The internationally acclaimed orchestra will feature teenage violin sensation Chloe Chua in its highly anticipated Australian debut, performing in the QPAC Concert Hall on February 16.
The concert will be conducted by SSO’s visionary music director Hans Graf, delivering a final flourish before passing the baton next year to incoming music director, Finnish conductor Hannu Lintu.
Also performing as a soloist is Pei-Sian Ng with twin brother Pei-Jee sitting in the orchestra as a guest artist.
“Pei-Jee is principal cellist for the Royal Scottish National Orchestra,” Pei-Sian Ng explains. “He’ll be guest principal cellist on this tour as I’m a soloist. We love playing together and I always thought our careers would be together but I’m in Singapore and he’s in Scotland.”
So the Australian tour of the SSO is a bit of a reunion for the Australian brothers, with the Brisbane concert an opportunity to be back in the city where they both studied. As teenagers, the brothers attended the Queensland Conservatorium, Griffith University, and played with Queensland Youth Orchestras under the late great John Curro.
“We will stay one more day after the concert,” Pei-Sian Ng says. “We will do a bit of retracing your steps. We’ll walk along South Bank, take a ferry … I can’t wait.”
When we chat by phone it’s early in Singapore and Pei-Sian Ng is a bit bleary.
“Since it is Chinese New Year there are a lot of parties going on and we like to play Mah Jong until late,” he says. “So my brain is a bit slow this morning.”
Staying up late playing Mah Jong sounds like fun. Hardworking musicians need a break now and then. But soon he will be on a plane because the Australian tour starts at the Sydney Opera House on February 12 before heading to Melbourne and finishing with a flourish in Brisbane.
The talented 40-year-old is Australian-born but has been living and working in Singapore for 15 years, travelling the world with the SSO. His companion on the flight will be his new cello, which is really a very old cello made about 1720 by Italian master Francesco Goffriller.
“I have a seat on the Singapore Airlines flight for my cello,” Ng says. “I bought it at auction in London last October.

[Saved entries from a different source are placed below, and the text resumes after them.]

-- ==== Sys2Proof/Machine/Transactions.lean ====
section
/-! DEFINITION. Transactions at a controller port (R147 to R150): selection, the complete shifting out of a frame, and deselection; and the head frame's turn whatever its row (R151). -/

namespace Sys2Proof.Machine

/-- What each request row does. -/
def requestOf : RequestRow → Request
  | .badFrame => requestBadFrame
  | .unknown => requestUnknown
  | .join => requestJoin
  | .leave => requestLeave
  | .pulse => requestPulse
  | .notices => requestNotices
  | .watch => requestWatch
  | .ident => requestIdent
  | .holdOnPods => requestHoldOnPods
  | .holdOnLegs => requestHoldOnLegs
  | .holdOff => requestHoldOff
  | .releaseAll => requestReleaseAll
  | .privacyOn => requestPrivacyOn
  | .privacyOff => requestPrivacyOff
  | .legState => requestLegState
  | .gainTrim => requestGainTrim
  | .gainVolume => requestGainVolume
  | .gainLegGain => requestGainLegGain
  | .tuneSet => requestTuneSet
  | .tuneQuery => requestTuneQuery
  | .rosterList => requestRosterList
  | .rosterUnlist => requestRosterUnlist
  | .rosterChair => requestRosterChair
  | .rosterClass => requestRosterClass
  | .exclude => requestExclude
  | .readChannel => requestReadChannel
  | .readTalkers => requestReadTalkers
  | .readLegs => requestReadLegs
  | .readPorts => requestReadPorts
  | .readFaults => requestReadFaults
  | .readRoom => requestReadRoom
  | .clearFaults => requestClearFaults
  | .storeRead => requestStoreRead
  | .storeStatus => requestStoreStatus
  | .storeWrite => requestStoreWrite
  | .storeCommit => requestStoreCommit
  | .storeErase => requestStoreErase
  | .profileLoad => requestProfileLoad

/-- Take the head frame of a port's request queue, of whatever row it is (R151). -/
def takeHead (q : PortId) (s : State) : State :=
  match (s.port q).requests with
  | [] => s
  | f :: _ => takeTurn f.row (requestOf f.row) q s

/-! ### Selection -/

/-- The transaction that a selection opens (R147): the reply at the head, or the NONE frame, with the flags that stand as its first byte is shifted out (R152; log 8). -/
def Port.openTransaction (port : Port) : Transaction :=
  match port.replies with
  | [] => ⟨noneFrame port.flagsByte, false, port.overrun, false⟩
  | r :: _ => ⟨r.frame port.flagsByte, true, port.overrun, false⟩

/-- SELECTION (R147). A port that is selected already opens no second transaction (log 3). -/
def execSelection (q : PortId) (s : State) : Result :=
  match (s.port q).transaction with
  | some _ => .next s
  | none => .next (s.modPort q fun port => { port with transaction := some port.openTransaction })

/-! ### Shifting out -/

/-- A port once its transaction's frame has been shifted out completely: a reply leaves the queue (R148), and the overrun flag is cleared if the frame carried it set (R152). -/
def Port.afterShift (port : Port) (t : Transaction) : Port :=
  { port with
    transaction := some { t with complete := true }
    overrun := port.overrun && !t.carriesOverrun
    replies := if t.isReply then port.replies.tail else port.replies }

/-- The check byte of the frame of the port's transaction has been shifted out completely (R148). A head request frame that waited on a full reply queue is then taken (R151). -/
def completeShift (q : PortId) (s : State) : State :=
  match (s.port q).transaction with
  | none => s
  | some t =>
    if t.complete then s
    else
      let s1 := (s.modPort q fun port => port.afterShift t).settle
      if t.isReply && decide (replyLimit ≤ (s.port q).replies.length) then takeHead q s1 else s1

/-- REPLY_FULLY_SHIFTED_OUT (R148). Without a transaction, or a second time in one, no check byte is shifted out (log 3). -/
def execReplyFullyShiftedOut (q : PortId) (s : State) : Result := .next (completeShift q s)

/-! ### Deselection -/

/-- The most operand bytes of a request (9.2). -/
def maxOperands : Nat := 20

/-- The request frame that the bytes clocked in make (R147, R149): none for a fetch-only transaction or fewer than two bytes, a bad frame with the first test it fails, or a good one. -/
def judgeFrame : List Byte → Option RequestFrame
  | code :: len :: rest =>
    if code = 0x00 then none
    else if maxOperands < len.toNat ∨ rest.length ≠ len.toNat + 1 then some ⟨code, [], some .length⟩
    else if rest.getLast? ≠ some (crc8 (code :: len :: rest.dropLast)) then some ⟨code, [], some .check⟩
    else some ⟨code, rest.dropLast, none⟩
  | _ => none

/-- A completed frame joins the request queue, or is discarded with the overrun flag set when two wait (R150). -/
def Port.receive (port : Port) (f : RequestFrame) : Port :=
  if port.requests.length < requestLimit then { port with requests := port.requests ++ [f] }
  else { port with overrun := true }

/-- A port after its deselection: the transaction is over, and the frame clocked in, if any, is received (R149, R150). -/
def Port.deselect (port : Port) (t : Transaction) (clocked : List Bool) : Port :=
  let port1 := { port with transaction := none, lastSent := shiftedOut t.frame clocked.length }
  match judgeFrame (bytesClocked clocked) with
  | none => port1
  | some f => port1.receive f

/-- DESELECTION (R149, R150). When the clocks since the selection are enough for every bit of the frame shifted out, its check byte has been shifted out completely by now (R148; log 11). With no transaction in progress, as after a reset, nothing is received (R148; log 3). -/
def execDeselection (q : PortId) (clocked : List Bool) (s : State) : Result :=
  match (s.port q).transaction with
  | none => .next s
  | some t =>
    let s1 := if (wireLevels t.frame).length ≤ clocked.length then completeShift q s else s
    .next (s1.modPort q fun port => port.deselect t clocked)

end Sys2Proof.Machine
end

The instruments are transported inside secure boxes, but as a soloist I need to get there and start rehearsing, so I will keep it close.” And make sure it is safe.
Ng is part of an international fraternity of star cellists and is friends with artists such as German cellist Daniel Muller-Schottt (who previously owned the cello Ng recently acquired) and superstar Yo-Yo Ma. Ng played with Ma in Singapore once when his parents, who had come from Australia, were in the audience.
“Yo-Yo Ma was so great because he had this microphone set up and he started talking about my parents and asked them to stand up,” Ng recalls. “He said what a lot they had done to support me and he was wonderful. He is larger than life.”
In Brisbane, the SSO will be playing romantic masterpieces by Tchaikovsky (his Fifth Symphony), Brahms and Koh Cheng Jin, a Singaporean composer. Koh’s piece will feature the Yangqin (Chinese dulcimer) in an evocation of the Singapore Firefly’s golden appearance and mysterious allure.
Ng’s star turn will be the Brahms Concerto for Violin & cello in A minor, Op. 102. He will be joined by 18-year-old sensation Chloe Chua performing what was Brahms’ final orchestral work written in 1887.
“Chloe is amazing,” Ng says. “She’s like an angel of the violin. She has this amazing clarity of mind and instinct.”
The SSO was founded in 1979 and was recognised as one of the world’s best orchestras by the BBC Music Magazine in 2023.
The brothers Ng don’t get to play on stage together as much as they would like or as much as they did when they were young, so this will be rather a special family affair for them.
Keep an eye out for them the day after the concert, as they soak up the sights of Brisbane again.
Singapore Symphony Orchestra, Concert Hall, QPAC, February 16, 3pm.